23
In Londen had een dichte mist het vliegverkeer in de war gestuurd. Daarna was Marc nog bij de cryptoanaliste langsgereden om naar de USB-stick te informeren. Dat en het opengebroken wegdek van de Van Eycklei zorgde ervoor dat iedereen al aan het aperitief zat toen hij eindelijk de Tavernierkaai bereikte. Het restaurant bleek gesloten voor het gewone publiek. Hij legitimeerde zich bij de veiligheidsagenten die de toegang tot de Bassin controleerden, en betrad het gebouw.

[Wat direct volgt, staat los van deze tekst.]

def PWR_REF_STATUS_FIXED : Fld := ⟨19, 0, .ro, 0x708⟩
def PWR_REF_STATUS_GRANTED : Fld := ⟨39, 20, .ro, 0⟩
def PWR_REF_STATUS_QUEUED : Fld := ⟨48, 40, .ro, 0⟩
/-- spec/19 R396. -/
def PWR_REF_STATUS : Reg := ⟨"PWR_REF_STATUS", 0x110008, [], 64, .fixed .aon, .powerOn, [PWR_REF_STATUS_FIXED, PWR_REF_STATUS_GRANTED, PWR_REF_STATUS_QUEUED], [], 0⟩

def PWR_REF_REFUSED_COUNT : Fld := ⟨31, 0, .rc, 0⟩
/-- spec/19 R398. -/
def PWR_REF_REFUSED : Reg := ⟨"PWR_REF_REFUSED", 0x110010, [], 32, .fixed .aon, .powerOn, [PWR_REF_REFUSED_COUNT], [], 0⟩

def PWR_REF_CLASS_HELD : Fld := ⟨19, 0, .ro, 0⟩
/-- spec/19 (class c at index c-1). -/
def PWR_REF_CLASS : Reg := ⟨"PWR_REF_CLASS", 0x110104, [(7, 0x4)], 32, .fixed .aon, .powerOn, [PWR_REF_CLASS_HELD], [], 0⟩

def PWR_RESET_KEY : Fld := ⟨31, 0, .wo, 0⟩
/-- spec/19 R400. -/
def PWR_RESET : Reg := ⟨"PWR_RESET", 0x120000, [], 32, .fixed .aon, .powerOn, [PWR_RESET_KEY], [], 0⟩

def PWR_RST_CAUSE_POR : Fld := ⟨0, 0, .w1c, 1⟩
def PWR_RST_CAUSE_PIN : Fld := ⟨1, 1, .w1c, 0⟩
def PWR_RST_CAUSE_HOST : Fld := ⟨2, 2, .w1c, 0⟩
def PWR_RST_CAUSE_WDT : Fld := ⟨3, 3, .w1c, 0⟩
def PWR_RST_CAUSE_COUNT : Fld := ⟨15, 8, .ro, 0⟩
/-- spec/19 R400. -/
def PWR_RST_CAUSE : Reg := ⟨"PWR_RST_CAUSE", 0x120004, [], 32, .fixed .aon, .powerOn, [PWR_RST_CAUSE_POR, PWR_RST_CAUSE_PIN, PWR_RST_CAUSE_HOST, PWR_RST_CAUSE_WDT, PWR_RST_CAUSE_COUNT], [], 0⟩

def PWR_DOWN_ACC_ADDR : Fld := ⟨39, 0, .ro, 0⟩
def PWR_DOWN_ACC_DOMAIN : Fld := ⟨43, 40, .ro, 0⟩
def PWR_DOWN_ACC_INIT : Fld := ⟨47, 44, .ro, 0⟩
def PWR_DOWN_ACC_WRITE : Fld := ⟨48, 48, .ro, 0⟩
/-- spec/19 R394. -/
def PWR_DOWN_ACC : Reg := ⟨"PWR_DOWN_ACC", 0x130000, [], 64, .fixed .aon, .powerOn, [PWR_DOWN_ACC_ADDR, PWR_DOWN_ACC_DOMAIN, PWR_DOWN_ACC_INIT, PWR_DOWN_ACC_WRITE], [], 0⟩

def PWR_DOWN_CNT_COUNT : Fld := ⟨31, 0, .rc, 0⟩
/-- spec/19 R394. -/
def PWR_DOWN_CNT : Reg := ⟨"PWR_DOWN_CNT", 0x130008, [], 32, .fixed .aon, .powerOn, [PWR_DOWN_CNT_COUNT], [], 0⟩

def ADM_ISSUED_COUNT : Fld := ⟨63, 0, .ro, 0⟩
/-- spec/19 R403. -/
def ADM_ISSUED : Reg := ⟨"ADM_ISSUED", 0x200000, [], 64, .fixed .aon, .warm, [ADM_ISSUED_COUNT], [], 0⟩

def ADM_GRANT_ID : Fld := ⟨15, 0, .ro, 0⟩
def ADM_GRANT_CLASS : Fld := ⟨19, 16, .ro, 0⟩
def ADM_GRANT_VALID : Fld := ⟨20, 20, .ro, 0⟩
def ADM_GRANT_AMOUNT : Fld := ⟨43, 24, .ro, 0⟩
def ADM_GRANT_REQ : Fld := ⟨47, 44, .ro, 0⟩
def ADM_GRANT_INDEX : Fld := ⟨63, 48, .ro, 0⟩
/-- spec/19 R403. -/
def ADM_GRANT : Reg := ⟨"ADM_GRANT", 0x210000, [(2048, 0x8)], 64, .fixed .aon, .warm, [ADM_GRANT_ID, ADM_GRANT_CLASS, ADM_GRANT_VALID, ADM_GRANT_AMOUNT, ADM_GRANT_REQ, ADM_GRANT_INDEX], [], 0⟩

De genodigden stonden in kleine groepjes te praten onder de grote antieke spoorwegklok in het midden van het restaurant. Hij herkende bijna iedereen. Sommigen kende hij persoonlijk of had hij al eerder ontmoet, zoals Bert Leysens, die een groepje vormde met Jo Lernout, Pol Hauspie en Nico Dullaert. Anderen herkende hij van de foto's in hun dossier: de vier bankiers die in de raad van bestuur van L&H zetelden, onder wie Peter Mommens, de CEO van Artesia, en Stephan Bodenkamp, de accountmanager voor Azië. Tussen hen torende de langlijvige Robert Veltmeijer, een stinkend rijke Nederlander die veel geld in L&H had gestopt. Verder nog een viertal mannen met een Levantijns uiterlijk, en twee Saudi's in witte thobe en op traditionele sandalen die hij niet kende, maar die ongetwijfeld belangrijke investeerders waren of op het punt stonden het te worden.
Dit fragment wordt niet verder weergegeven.